# Toilet roll!



## Cockatiel love (Aug 15, 2010)

CHARIE LOVES TOILET ROLLS! :rofl:
He is so strong, lifting it up by himself! 










*He lifted this one up and let go and went all random about it!*


----------



## Cassie (Jan 7, 2009)

Charlie is so incredibly cute. You're very lucky to have such a little angel.


----------



## Cockatiel love (Aug 15, 2010)

Cassie said:


> Charlie is so incredibly cute. You're very lucky to have such a little angel.


Thank you  Charlie says thank you while eating his egg


----------



## Cassie (Jan 7, 2009)

You're very welcome Charlie. I hope your egg was nice.


----------



## Cockatiel love (Aug 15, 2010)

Cassie said:


> You're very welcome Charlie. I hope your egg was nice.


He says it was horrible :S


----------



## Jynxstorm (May 15, 2010)

How cute, super duper cute.


----------



## Cockatiel love (Aug 15, 2010)

Jynxstorm said:


> How cute, super duper cute.


Thank you


----------



## Cassie (Jan 7, 2009)

Tell Charlie not to be fussy. He's very lucky to be so spoilt.


----------



## Cockatiel love (Aug 15, 2010)

Cassie said:


> Tell Charlie not to be fussy. He's very lucky to be so spoilt.

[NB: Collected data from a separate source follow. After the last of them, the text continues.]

/-- SEAL (R267, R273): the refusals in the order of the table, but for HALTED, which answers 0x0601 before all (R265). -/
def sealSet (p : Parsed) (s : State) : RindRes :=
  let r := s.rind
  let v := (p.val? 0x0224).getD []
  if r.halted then sealRefuse 0x0601 s
  else if !s.glb.variantM then sealRefuse 0x0118 s
  else if r.sealSt == .sealed then sealRefuse 0x0402 s
  else if v ≠ [(r.paramId.toNat : Int), (r.swDig.toNat : Int)] then sealRefuse 0x021A s
  else if 4096 ≤ r.unexported then sealRefuse 0x011A s
  else if !thermalOk r.params r.accepted then sealRefuse 0x0217 s
  else .done 0 [] (s.modRind fun x =>
    (({ x with sealSt := .sealed, sealedDig := x.swDig, sealedParamId := x.paramId } : Rind).calClose.note 0x02 1
      (BitVec.ofNat 64 x.sealSt.code) 1).event 216).syncScan

/-- SEAL_BREAK (R269): only while SEALED, and while SEAL_BRK has been active for 1 s. A profile whose average or signing saw the break no longer
counts as sealed throughout (R271). -/
def sealBreak (s : State) : RindRes :=
  let r := s.rind
  if r.halted then sealRefuse 0x0601 s
  else if r.sealSt ≠ .sealed then sealRefuse 0x011F s
  else if 4096 ≤ r.unexported then sealRefuse 0x011A s
  else if !(s.aon.sealBrk && decide (s.aon.sealBrkSince + sec ≤ s.time.mono)) then sealRefuse 0x0119 s
  else .done 0 [] (s.modRind fun x =>
    (({ x with
      sealSt := .broken
      avg := x.avg.map fun a => { a with sealedAll := false }
      work := x.work.map fun w => { w with sealedAll := false } } : Rind).note 0x03 1 1 2).event 216).syncScan

/-! ### Audit trail and firmware -/

/-- AUDIT_READ: up to 15 records from FROM (R275). -/
def auditRead (p : Parsed) (s : State) : RindRes :=
  .done 0 (((s.rind.audit.filter fun a => decide (p.getD 0x0226 0 ≤ a.cnt.toNat)).take 15).map fun a => item 0x0308 a.bytes) s

/-- AUDIT_ACK (R275): ACK_CNT advances to FROM; a FROM outside ACK_CNT to AUDIT_CNT is refused with 0x0202 (log entry 76, DEDUCED). -/
def auditAck (p : Parsed) (s : State) : RindRes :=
  let n := p.getD 0x0226 0
  if n < s.rind.ackCnt.toNat ∨ s.rind.auditCnt.toNat < n then .done 0x0202 [] s
  else .done 0 [] (s.modRind fun r => ({ r with ackCnt := BitVec.ofNat 32 n } : Rind).note 0x0E 1 (r.ackCnt.setWidth 64) (BitVec.ofNat 64 n))

/-- RIND_FW_LOAD (R272): a piece of an image; a piece that neither starts a load nor continues it is refused with 0x0202 (log entry 77, DEDUCED). -/
def rindFwLoad (p : Parsed) (s : State) : RindRes :=
  let v := (p.val? 0x021E).getD []
  let off := (v.getD 0 0).toNat
  let total := (v.getD 1 0).toNat
  let bs := (v.drop 2).map fun x => BitVec.ofInt 8 x
  let g := lrGate [(0x021E, s.rind.swDig, first8 bs)] s
  if g.1 ≠ 0 then .done g.1 [] g.2
  else if total < off + bs.length then .done 0x0202 [] s
  else if off = 0 then .done 0 [] (s.modRind fun r => { r with fwImage := bs, fwTotal := total })
  else if off = s.rind.fwImage.length ∧ total = s.rind.fwTotal then .done 0 [] (s.modRind fun r => { r with fwImage := r.fwImage ++ bs })
  else .done 0x0202 [] s
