/-! ### Work that a link no longer carries (R372, R502, R512) -/

/-- Zones are shed until a link's booked payload fits it. -/
def State.trimLink (l : Link) : Nat → State → State
  | 0, s => s
  | f + 1, s =>
    if s.ladle.place.linkUsed l ≤ s.linkCap l then s
    else match (shedOrder s.settings (((s.ladle.place.links.filter fun x => x.2.1 == l).map (·.1)).eraseDups)).head? with
      | none => s
      | some z =>
        let s1 := s.shedZone z 15
        State.trimLink l f (s1.applyPlacement (s1.ladle.place.dropZone z))

/-! ### PCI Express (R502, R505, R521) -/

/-- A reset of the PCIe island (R525, R529): the command and stream rings, the MSI-X table and its enables; sessions on the rings close. -/
def State.pcieReset (s : State) : State :=
  let s1 := (List.finRange 4).foldl (fun u i => match u.sessions[i].isOpen, u.sessions[i].transport with
    | true, .ring _ => u.closeSession i
    | _, _ => u) s
  s1.modLinks fun l => { l.crossReset .pcie with
    cr := Vector.ofFn fun i => CmdRing.reset i.val, sr := Vector.ofFn fun i => StreamRing.reset i.val
    msixTable := Links.reset.msixTable, msixEnable := false, msixFuncMask := false, pba := 0 }

/-- The link comes up, goes down with a reset of the island, or retrains: EV232, EV233; a lower width or rate sets DEGRADED and rebooks every PCIe route. -/
def pcieLinkChange (l : PcieLink) (s : State) : State :=
  let old := s.links
  if l.width = old.pcieWidth ∧ l.rate = old.pcieRate then s
  else
    let was := old.pcieUp
    let up := decide (l.width ≠ 0)
    let lower := was && up && (decide (l.width < old.pcieWidth) || decide (l.rate < old.pcieRate))
    let full := decide (8 ≤ l.width) && decide (64 ≤ l.rate)
    let s1 := s.modLinks fun x => { x with
      pcieWidth := l.width, pcieRate := l.rate
      pcieDegraded := if lower then true else if full then false else x.pcieDegraded }
    if was && !up then s1.pcieReset.raise 232
    else if !was && up then (s1.modLinks fun x => x.release .pcie).raise 232
    else if was && up then State.trimLink .pcie s1.ladle.place.links.length (s1.raise 233)
    else s1

/-- PCIE_LINK_CHANGE (R502). -/
def execPcieLinkChange (l : PcieLink) (s : State) : Host.Outcome State Fault Refusal := .next (pcieLinkChange l s)

/-- AER_ERROR_LOGGED (R521). -/
def execAerErrorLogged (s : State) : Host.Outcome State Fault Refusal := .next (s.raise 234)

/-! ### Command rings (R503, R506) -/

/-- Replies that wait go into the slots that are free; a slot of the request ring is free once the last packet of its reply has gone. -/
def drainCr (n : Fin 4) : Nat → State → State
  | 0, s => s
  | f + 1, s =>
    match s.links.cr[n].waiting with
    | [] => s
    | b :: bs =>
      if s.links.cr[n].full then s
      else
        let r := (s.modCr n fun r => { r with waiting := bs }).ringPut n b
        let s1 := if r.2 then r.1.raise 245 else r.1
        drainCr n f (if rd b 2 1 / 8 % 2 = 0 then s1.freeSlot (.ring n) (BitVec.ofNat 8 (rd b 3 1)) (BitVec.ofNat 32 (rd b 8 4)) else s1)

/-- A write of CR_RTAILn frees slots. -/
def crRtailWrite (n : Fin 4) (v : Word) (s : State) : State :=
  let s1 := s.modCr n fun r => { r with rtail := wrRW 0x7FF r.rtail v }
  drainCr n s1.links.cr[n].waiting.length s1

He is looking at a butterfly out the window it is so funny, he is so scared of it you scardy cat, he loves most things just not egg


----------



## crazycat (Aug 2, 2010)

aww cute! He seems to have lots of personality for a little bird! I have always thought about giving my two a toilet roll to play with but never knew if they were safe (obvioulsy I wouldn't give them scented) I actually just ran out of paper towel tonight so might give them the roll tomorrow and see if they like it.... what am I thinking, of course they will like it! They like anything that will make lots of mess when torn up lol.


----------